Location: "Imperial Society" is the society of the nobility, and is practiced wherever they congregate.
For example: sector capital worlds, the upper spires of most hives, portions of pleasure worlds, the capitals of prosperous agri-worlds, and so forth. Keep in mind, however, that the more distant from the centers of power and fashion, the more out-of-date and provincial the version of Imperial culture practiced.
Holy Terra might be said to be dominated by the Imperial culture, but in truth Terra is as much influenced by the distinct subculture that holds sway within the ecclesiarchy. Trade ships and space stations have a common culture within a given sector, but it is not Imperial; it is, rather, the distinct culture of spacers, influenced by the Machine Cult (as they depend on machines constantly) and rife with strange superstitions born of proximity to both void and warp. Stations also likely contain enclaves of the cultures of nearby planets, made up of those hardy souls who would risk a life in space for the hope of profit and a chance to slip the bonds of the life they were born into.
Descent: Strictly speaking, one need not inherit a place in Imperial Society. However, a lack of illustrious ancestry is one of many things that will reduce your status in the eyes of your peers and betters.
Imperial Society is obsessed with status; sector nobility (those whose influence touches several worlds) look down upon planetary nobility (those whose power is confined to a single world,) who in turn look down upon regional nobility (those who govern a single city or portion of a hive, controlling the lives of a paltry few million souls.)
The origin of one's influence is equally important; families whose power comes from longstanding ties to the church disdain those merchant princes whose power comes from the trade and transport of mere material goods. Families with a history of service as high-ranking officers in the Imperial Guard sneer behind their hands at the priests, and so on.
Therefore, if you wish to be fully accepted into Imperial Society, you must either have personal achievements that outweigh your low birth (as any formal party is enlivened by the invitation of a genuine hero) or marry into an established family; preferably both.
Language: The languages of Imperial Society are High and Low Gothic. Formal events are conducted in High Gothic. Normal conversation is conducted in a mixture of the two; primarily Low Gothic, with frequent quotations or borrowed words from High Gothic. This is done to show the speaker is cultured, educated, and generally better than you, like someone with a classical education who constantly quotes in Latin.
Individual families, however, may use a different language for internal matters. For example, House Cassius, a wide-spread merchant family, uses Stone Tongue, the dialect of their homeworld Plutarch's Rock, in private conversation as a simple precaution against being casually overheard.
Customs and Culture: The heartbeat of Imperial Culture is its parties. Here, over fine amasec and off-planet delicacies, status is evaluated and re-evaluated, information is disseminated by the medium of rumor, one can do a headcount to determine who has killed who in duels, and, very importantly, you can see what people are wearing.

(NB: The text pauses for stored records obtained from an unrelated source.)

-- ==== Sys2Proof/Machine/Waits.lean ====
section
/-! DEFINITION. The events of one context: late results (R48), the ends of waits (R67, R171), walks (R378, R380, R399), the
posting of faults (R386), charges (R363). -/

namespace Sys2Proof.Machine

/-- A parked context becomes ready; a follower of an undissolved gang follows its leader again. -/
def State.wake (s : State) : State :=
  { s with cx := { s.cx with status := if s.cx.inGang && s.cx.gidx ≠ 0 then .follow else .ready } }

/-- The leader of the issuing context's gang; the context itself where it is in none. -/
def Ctx.leader (c : Ctx) : CtxId := if c.inGang then (c.gangIds.head?).getD c.id else c.id

/-- The run of the issuing context, or of its gang, is over. -/
def State.endLeaderRun (s : State) : State := s.withCtx s.cx.leader State.endRun

/-! ## Late results (R48) -/

/-- R48: the i-th outstanding result of a context is written. -/
def Ctx.writeOne (n i : Nat) (c : Ctx) : Ctx :=
  match c.pend[i]? with
  | some v => { commitOne n i v c with pend := c.pend.eraseIdx i }
  | none => c
/-- R48. -/
def execVClassResultWrite (c : CtxId) (i : Nat) (s : State) : Out :=
  .next (s.withCtx c (fun s => { s with cx := s.cx.writeOne s.issued i })).counted

/-! ## Walks -/

/-- What stops a walk for an instruction. -/
inductive WalkStop where
  | fault (f : FaultRec)
  | poison (pa : Nat)
  /-- R399: the page is being migrated. -/
  | migrating
  deriving DecidableEq, Repr

/-- R398: whether a walk's update tells the die that holds the frame of a page used from elsewhere. -/
def tellsPager (old new : Word) : Bool :=
  pteAcnt new = 15 && pteAcnt old ≠ 15 && pteLdie new ≠ homeDie (ptePaF new)
/-- R398: the notice. -/
def State.tellPager (s : State) (pctx : BitVec 12) (va old new : Word) : State :=
  if tellsPager old new then
    let d := s.die (homeDie (ptePaF new))
    s.setDie (homeDie (ptePaF new)) { d with notify := d.notify ++ [(pctx, va &&& ~~~0xFFFF)] }
  else s

/-- R380, R381: the update of the leaf, and the installation; where the leaf has changed, the walk is made again. -/
def State.install (s : State) (va e : Word) (lvl ptePa : Nat) (write : Bool) : State :=
  let c := s.cx
  let key := c.prot.keyslot
  let new := walkUpd s.pkg e lvl write c.id.die
  let t : TlbE := { pctx := c.pctx, vpn := va.toNat % 2 ^ 55 / 2 ^ lvlShift lvl, lvl := lvl, pte := new, ptePa := ptePa }
  if new = e then s.tlbAdd c.id.coreId t
  else match s.pteCas key ptePa e new with
    | some s => (s.tellPager c.pctx va e new).tlbAdd c.id.coreId t
    | none => s

/-- R378: a walk for an access of the issuing context. -/
def State.walkFor (s : State) (va : Word) (acc : BitVec 2) : State × Option WalkStop :=
  match walk s s.cx.prot va with
  | .fault k => (s, some (.fault (s.fltAt 11 k acc va)))
  | .poison pa => (s, some (.poison pa))
  | .leaf e lvl ptePa =>
    if pteMig e then (s, some .migrating)
    else (s.install va e lvl ptePa ((acc = 1 || acc = 3) && (permCause e acc (!s.cx.priv) true).isNone), none)

/-- Whether a status holds the issue of its core (R53). -/
def Status.holdsCore : Status → Bool
  | .running => true
  | .blocked => true
  | .walking _ _ => true
  | _ => false
/-- R53, R59: whether a run, or an instruction that holds issue, has a core: a gang's has the cores of all its members. -/
def Ctx.holds (c : Ctx) (core : CoreId) : Bool := c.status.holdsCore && c.cores.contains core
def State.coreHeld (s : State) (core : CoreId) : Bool := s.allCtxs.any (fun c => c.holds core)
/-- Whether another context holds issue on a core of the issuing context. -/
def State.coreBusy (s : State) : Bool :=
  s.ctxs.any (fun c => s.cx.cores.any c.holds && !s.cx.gangIds.contains c.id)

/-- A precise fault of the issuing context, or of a member of its gang, outside issue. -/
def State.faultAside (s : State) (f : FaultRec) : State :=
  if s.cx.inGang then
    { s with cx := { s.cx with fault := some f, status := if s.cx.gidx = 0 then s.cx.status else .follow } }.endLeaderRun
  else
    let s := { s with cx := { s.cx with fault := some f } }
    if s.cx.awaits then s.endRun else s.passOne

/-- R418 cause 4: the access does not proceed; a containment error is pending, and the run is over. -/
def State.walkPoison (s : State) (va : Word) (acc : BitVec 2) (pa : Nat) : State :=
  let s := (s.ueRecord pa).contain 4 acc false va
  let s := if s.cx.inGang && s.cx.gidx ≠ 0 then { s with cx := { s.cx with status := .follow } } else s
  s.endLeaderRun

/-- What a walk that stops comes to. -/
def State.walkStopped (s : State) (va : Word) (acc : BitVec 2) : WalkStop → State
  | .fault f => s.faultAside f
  | .poison pa => s.walkPoison va acc pa
  | .migrating =>
    let s := s.endLeaderRun
    { s with cx := { s.cx with status := .onMig va } }

/-- R52: the walk for which the issuing context holds issue is over. -/
def State.walkDone (s : State) (va : Word) (acc : BitVec 2) : State :=
  match s.walkFor va acc with
  | (s, none) =>
    if s.cx.inGang && s.cx.gidx ≠ 0 then { s with cx := { s.cx with status := .follow } }
    else { s with cx := { s.cx with status := if s.coreBusy then .ready else .running } }
  | (s, some w) => s.walkStopped va acc w

/-- R399: the page is no longer being migrated: the context goes on from its switch point. -/
def State.migDone (s : State) : State :=
  if s.cx.inGang && s.cx.gidx ≠ 0 then { s with cx := { s.cx with status := .follow } } else s.endRun
/-- Whether a page is still being migrated. -/
def State.migrating (s : State) (va : Word) : Bool :=
  match walk s s.cx.prot va with
  | .leaf e _ _ => pteMig e
  | _ => false

/-- R378. -/
def execTlbWalkComplete (c : CtxId) (va : Word) (acc : BitVec 2) (s : State) : Out :=
  .next (s.withCtx c (fun s =>
    match s.cx.status with
    | .walking v a => if v = va ∧ a = acc then s.walkDone va acc else s
    | .onMig v => if v = va ∧ !s.migrating va then s.migDone else s
    | _ => s)).counted

/-! ## Waits (R67, R171) -/

/-- R67: the counts named are zero. -/
def execPostedCountWaitEnd (c : CtxId) (s : State) : Out :=
  .next (s.withCtx c (fun s =>
    match s.cx.status with
    | .posted pod host => if (pod && decide (s.cx.postedPod ≠ 0)) || (host && decide (s.cx.postedHost ≠ 0)) then s else s.wake
    | _ => s)).counted

/-- R171: the waiting instruction issues, with the results that it is to write. A member of a gang has then issued the
leader's instruction. -/
def State.waitOver (s : State) (sw : Bool) (len : Nat) : State :=
  if s.cx.inGang then
    let id := s.cx.id
    let s := s.withdraw.wake
    s.withCtx s.cx.leader (fun s => { s with cx := { s.cx with gdone := s.cx.gdone ++ [id] } })
  else
    let s := s.withdraw.retire len sw
    if s.cx.status = .running then { s with cx := { s.cx with status := .ready } } else s

/-- The end of a wait as its instruction would have ended. -/
def State.waitEnds (s : State) (sw : Bool) (len : Nat) : Done → State
  | .fall s => s.waitOver sw len
  | .raise f s => s.faultAside f
  | .hold s' => match s'.cx.status with
    | .walking va acc => match s.walkFor va acc with
      | (s, none) => s
      | (s, some w) => s.walkStopped va acc w
    | _ => s'
  | .jump _ s => s
  | .gone s => s

/-- R219, R310: a wait on a counter: it is over when the counter has reached the threshold, or a raise has reached it since. One of another
package answers when that is so. -/
def State.counterWait (s : State) (qd : QReg) (c : Word) (thr : BitVec 48) (sw : Bool) (len : Nat) : State :=
  if ctPkg c = s.pkg then
    if reached (s.cell (ctDie c) (ctIndex c)) thr || s.cx.poll.isSome then (s.laterQ qd true).waitOver sw len else s
  else match s.polled (ctPkg c) (ctDie c) (.ctwait c thr) with
    | (some _, s) => (s.laterQ qd true).waitOver sw len
    | (none, s) => s

/-- R214: what a phaser of another package has answered: the phase is settled, or the time is up and the timers run, or the wait
goes on, with a deadline later by the time for which the timers stood still. -/
def State.phaseHeard (s : State) (qd : QReg) (gs : GReg) (id : Word) (ph : Option Nat) (d : Option Word) (sw : Bool) (len : Nat)
    (stood aux : Word) : State :=
  let d := if ph.isSome then d.map (fun t => t + (stood - s.cx.thawed)) else d
  if aux.getLsbD 2 then (s.phDone qd gs (aux &&& 3)).waitOver sw len
  else if !aux.getLsbD 3 && d.any (fun t => t.ule s.time) then (s.phDone qd gs 2).waitOver sw len
  else { s with cx := { s.cx with thawed := stood, status := .waiting (.phase qd gs id (some (ph.getD (aux.toNat / 256)))) d sw len } }
/-- R214: a wait on a phase. A phaser of another package is asked. -/
def State.phaseWait (s : State) (qd : QReg) (gs : GReg) (id : Word) (ph : Option Nat) (d : Option Word) (sw : Bool) (len : Nat) :
    State :=
  if phLocal s id then
    match ph with
    | some k => match s.phState id k with
      | some c => (s.phDone qd gs c).waitOver sw len
      | none => s
    | none => s
  else match s.polled (phPkg id) (phDie id) (.phase id s.party ph) with
    | (none, s) => s
    | (some (v, aux), s) => s.phaseHeard qd gs id ph d sw len v aux

/-- R197: a wait on a chain of names. -/
def State.awaitWait (s : State) (gd gbuf : GReg) (qd : QReg) (ph buf : Word) (conf : Bool) (d : Option Word) (sw : Bool)
    (len : Nat) : State :=
  let e := s.chainParked ph
  match awaitEnd conf e with
  | some r =>
    let ts := chainToks s s.chaseFuel ph
    if s.flushesOver ts then s.waitEnds sw len (Try.done (awaitDone gd qd buf r (s.dropFlushes ts))) else s.askFlushes s.cx.id.die ts
  | none =>
    let p := parkedPh ph e
    let s := s.watchPh s.cx.id.die p
    { s with cx := { s.cx with status := .waiting (.await gd gbuf qd p buf conf) d sw len } }

/-- R171: the condition of a waiting instruction is tested. -/
def State.testWait (s : State) : State :=
  match s.cx.status with
  | .waiting (.tokens qd mask ge) _ sw len =>
    if s.cx.toksQuiet mask then (s.twaitDone qd mask ge).waitOver sw len else s
  | .waiting (.await gd gbuf qd ph buf conf) d sw len => s.awaitWait gd gbuf qd ph buf conf d sw len
  | .waiting (.counter qd c thr) _ sw len => s.counterWait qd c thr sw len
  | .waiting (.phase qd gs id ph) d sw len => s.phaseWait qd gs id ph d sw len
  | _ => s

/-- R171. -/
def execWaitConditionMet (c : CtxId) (s : State) : Out := .next (s.withCtx c State.testWait).counted

/-- R214: whether the timers of a phaser stand still. -/
def State.frozenPh (s : State) (id : Word) : Bool := ((s.phaser id).bind (fun p => p.frozen)).isSome

/-- R171: the results of a wait whose time has run out. The answers of a phaser of another package tell that themselves. -/
def State.timeOut (s : State) : State :=
  match s.cx.status with
  | .waiting (.counter qd _ _) (some d) sw len => if d.ule s.time then (s.laterQ qd false).waitOver sw len else s
  | .waiting (.phase qd gs id _) (some d) sw len =>
    if d.ule s.time && phLocal s id && !s.frozenPh id then (s.phDone qd gs 2).waitOver sw len else s
  | _ => s

/-- R171, R214: a condition that holds when the time runs out counts as met. -/
def execWaitTimeout (c : CtxId) (s : State) : Out :=
  .next (s.withCtx c (fun s =>
    let s' := s.testWait
    match s'.cx.status with
    | .waiting _ _ _ _ => s'.timeOut
    | _ => s')).counted

/-! ## Recoverable faults (R386, R387) -/

/-- R389: a fault that no pager answers for. -/
def State.unanswered (s : State) (f : FaultRec) : State :=
  s.each s.cx.gangIds (fun s => ({ s with cx := { s.cx with status := .ready } }).takeException f)

/-- R386: whether the faulting access is allowed now; the translation is then installed. -/
def State.walkAgain (s : State) (f : FaultRec) : State × Bool :=
  match walk s s.cx.prot f.va with
  | .leaf e lvl ptePa =>
    if (permCause e f.acc (!s.cx.priv) (decide (f.cause ≠ 5 || f.cls ≠ 12))).isNone then
      if pteMig e then ({ s with cx := { s.cx with status := .onMig f.va } }, false)
      else ((s.tlbDrop s.cx.id.coreId (tlbHit s.cx.pctx f.va)).install f.va e lvl ptePa (f.acc = 1 || f.acc = 3), true)
    else (s, false)
  | _ => (s, false)

/-- R386. -/
def State.postFault (s : State) : State :=
  match s.cx.status with
  | .faulted f =>
    match s.walkAgain f with
    | (s, true) => s.wake
    | (s, false) =>
      match s.cx.status with
      | .faulted f =>
        if !s.cx.prot.hasFq then s.unanswered f
        else if s.fqRoom s.cx.prot then
          let (n, s) := s.postEntry s.cx.prot f s.pkg s.cx.id.coreId (s.cx.id.slot.setWidth 4) (.ctx s.cx.id) s.issuer.inv
          { s with cx := { s.cx with status := .onEntry f n } }
        else s
      | _ => s
  | _ => s

/-- R386. -/
def execFaultEntryPost (c : CtxId) (s : State) : Out := .next (s.withCtx c State.postFault).counted

/-! ## Charges (R363) -/

/-- R363. -/
def execQuotaCharge (c : CtxId) (s : State) : Out :=
  .next (s.withCtx c (fun s => if s.cx.status = .free then s else s.charge)).counted

end Sys2Proof.Machine
end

Personal ornamentation is very important, not merely as plumage but as communication. A discrete symbol shows that your family takes pride in its piety and enjoys the power that comes from an uncle being a cardinal. A military dress uniform implies that you are a war hero just stopping by for a chat and a drink before rushing off to save the Imperium. An oddly curved earring informs those in the crowd who know what to look for that you are a cultist of Slaanesh, and might be of assistance should they find the current party boring. Two augmetic fingers advertise that you are Commisar Cain, and any noble ladies who wish to pull you into an alcove for a private chat will not be dissappointed.
To be accepted into Imperial Culture, one would need fine clothes, the ability to speak both High and Low Gothic without an embarrassing accent, a working knowledge of etiquette so you don't shame yourself by choosing the wrong fork or telling a bawdy joke to the baroness, and an introduction by someone already accepted by the culture.
Beliefs: All in the Imperial Society follow the Imperial Creed, at least in public. It would be social suicide not to. In private, they run the gamut from the truly, deeply pious, through the spiritually apathetic, to those touched by chaos. The worship of Nurgle is rare among the nobility. Khorne has a following among some families of a military or murderous bent. Slaanesh and Tzeench are quite popular, among the decadent and ambitious respectively.
It should be noted that among vamilies engaged in bloody vendetta, "having a spiritual awakening" and becoming a monk or nun is an acceptable way to escape the cycle of assassinations by abandoning all claims to power.
Material Culture: Fine clothing is a must. Xenomesh armor may be worn to protect against assassins, as it is far less crudely obvious than other armors. Grooming is of paramount importance; beards must be neatly trimmed, hair well coiffed. For personal protection, a high-quality las-pistol or two may be carried (I favor Palantines;) stubbers are sometimes regarded as crude tools of the violent lower class, and carrying a bolt-pistol openly announces your intent to cause mayhem. If you don't have a personal servant or personal servitor, for heaven's sake don't let anyone know. A small amount of fine jewelry is encouraged as a discrete display of wealth.